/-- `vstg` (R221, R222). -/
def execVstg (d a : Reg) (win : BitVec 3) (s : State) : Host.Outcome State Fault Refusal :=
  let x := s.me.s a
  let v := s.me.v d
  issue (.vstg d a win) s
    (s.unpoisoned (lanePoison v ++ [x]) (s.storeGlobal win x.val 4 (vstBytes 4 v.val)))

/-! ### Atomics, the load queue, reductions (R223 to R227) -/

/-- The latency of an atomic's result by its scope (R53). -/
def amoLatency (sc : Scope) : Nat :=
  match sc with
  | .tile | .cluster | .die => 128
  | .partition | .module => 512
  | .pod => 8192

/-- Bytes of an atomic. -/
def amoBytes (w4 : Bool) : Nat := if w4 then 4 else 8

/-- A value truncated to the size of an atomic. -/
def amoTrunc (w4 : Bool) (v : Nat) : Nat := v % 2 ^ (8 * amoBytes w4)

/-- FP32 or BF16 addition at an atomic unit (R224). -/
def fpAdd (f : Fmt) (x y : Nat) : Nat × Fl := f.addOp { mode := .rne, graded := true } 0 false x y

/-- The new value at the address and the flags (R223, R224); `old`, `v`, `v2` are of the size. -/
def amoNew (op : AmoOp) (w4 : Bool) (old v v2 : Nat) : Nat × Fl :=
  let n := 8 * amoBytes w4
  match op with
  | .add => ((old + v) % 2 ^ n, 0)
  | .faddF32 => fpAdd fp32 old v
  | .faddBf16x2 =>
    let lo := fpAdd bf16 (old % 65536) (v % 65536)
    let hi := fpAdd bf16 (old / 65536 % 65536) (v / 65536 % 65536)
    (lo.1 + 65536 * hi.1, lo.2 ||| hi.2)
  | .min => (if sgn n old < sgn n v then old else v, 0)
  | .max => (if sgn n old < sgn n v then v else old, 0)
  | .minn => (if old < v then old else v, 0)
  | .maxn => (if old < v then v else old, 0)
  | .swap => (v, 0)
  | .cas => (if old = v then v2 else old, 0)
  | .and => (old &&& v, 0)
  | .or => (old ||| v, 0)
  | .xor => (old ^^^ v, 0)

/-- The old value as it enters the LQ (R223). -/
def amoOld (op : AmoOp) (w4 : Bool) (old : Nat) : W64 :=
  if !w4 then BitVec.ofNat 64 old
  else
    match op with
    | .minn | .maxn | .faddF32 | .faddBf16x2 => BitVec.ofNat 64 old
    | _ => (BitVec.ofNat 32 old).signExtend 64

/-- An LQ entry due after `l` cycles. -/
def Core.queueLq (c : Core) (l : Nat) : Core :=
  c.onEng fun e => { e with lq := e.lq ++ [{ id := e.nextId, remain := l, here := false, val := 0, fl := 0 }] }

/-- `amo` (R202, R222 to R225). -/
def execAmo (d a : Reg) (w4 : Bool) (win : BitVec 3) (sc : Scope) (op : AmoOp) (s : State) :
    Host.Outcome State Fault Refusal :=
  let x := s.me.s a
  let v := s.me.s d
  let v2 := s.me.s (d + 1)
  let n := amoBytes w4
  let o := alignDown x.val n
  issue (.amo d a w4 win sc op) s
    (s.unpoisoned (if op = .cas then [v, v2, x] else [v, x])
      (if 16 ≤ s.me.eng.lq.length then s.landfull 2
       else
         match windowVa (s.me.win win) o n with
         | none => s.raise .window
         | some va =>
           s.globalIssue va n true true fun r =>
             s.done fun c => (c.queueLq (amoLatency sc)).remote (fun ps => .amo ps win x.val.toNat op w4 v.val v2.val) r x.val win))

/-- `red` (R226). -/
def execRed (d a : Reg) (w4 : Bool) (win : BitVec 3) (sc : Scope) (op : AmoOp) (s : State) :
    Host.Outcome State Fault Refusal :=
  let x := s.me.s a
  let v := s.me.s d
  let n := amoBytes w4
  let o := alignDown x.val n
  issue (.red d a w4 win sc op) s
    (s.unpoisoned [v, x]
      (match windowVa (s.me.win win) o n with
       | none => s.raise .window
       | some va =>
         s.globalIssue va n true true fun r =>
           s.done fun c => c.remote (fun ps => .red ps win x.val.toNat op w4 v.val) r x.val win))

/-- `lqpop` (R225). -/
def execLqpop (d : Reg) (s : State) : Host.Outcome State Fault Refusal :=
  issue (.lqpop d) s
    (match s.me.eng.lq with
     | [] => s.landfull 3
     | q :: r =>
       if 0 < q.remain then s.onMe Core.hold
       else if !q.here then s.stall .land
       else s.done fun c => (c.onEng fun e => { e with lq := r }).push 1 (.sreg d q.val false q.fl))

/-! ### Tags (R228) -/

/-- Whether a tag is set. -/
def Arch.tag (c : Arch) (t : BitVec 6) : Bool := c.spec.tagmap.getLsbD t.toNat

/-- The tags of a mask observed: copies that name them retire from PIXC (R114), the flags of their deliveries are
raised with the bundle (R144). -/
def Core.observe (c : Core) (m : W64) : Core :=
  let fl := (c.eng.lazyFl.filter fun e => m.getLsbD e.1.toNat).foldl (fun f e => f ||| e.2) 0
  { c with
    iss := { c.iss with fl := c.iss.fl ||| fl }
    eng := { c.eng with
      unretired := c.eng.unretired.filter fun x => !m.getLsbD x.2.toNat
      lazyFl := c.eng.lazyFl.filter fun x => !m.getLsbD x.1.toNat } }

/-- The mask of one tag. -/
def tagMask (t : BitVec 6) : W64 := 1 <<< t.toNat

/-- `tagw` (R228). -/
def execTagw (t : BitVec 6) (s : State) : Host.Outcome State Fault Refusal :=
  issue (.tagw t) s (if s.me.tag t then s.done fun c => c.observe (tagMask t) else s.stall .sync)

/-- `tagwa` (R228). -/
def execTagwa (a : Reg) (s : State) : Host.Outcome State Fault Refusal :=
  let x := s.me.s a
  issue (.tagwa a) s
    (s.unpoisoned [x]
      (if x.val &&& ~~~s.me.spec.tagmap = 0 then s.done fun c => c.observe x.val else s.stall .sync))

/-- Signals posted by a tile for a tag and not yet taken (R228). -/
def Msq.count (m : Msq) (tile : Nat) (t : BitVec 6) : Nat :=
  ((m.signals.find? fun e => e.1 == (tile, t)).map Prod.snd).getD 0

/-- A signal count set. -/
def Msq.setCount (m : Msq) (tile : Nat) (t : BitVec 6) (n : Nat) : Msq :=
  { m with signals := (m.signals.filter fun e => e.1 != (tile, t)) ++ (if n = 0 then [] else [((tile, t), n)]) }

· · · · ·

## TASK DIRECTIONS:
When a line holds the string "here", pull it out of the listing.

## RESULT FOR THIS TASK:
  c.onEng fun e => { e with lq := e.lq ++ [{ id := e.nextId, remain := l, here := false, val := 0, fl := 0 }] }
       else if !q.here then s.stall .land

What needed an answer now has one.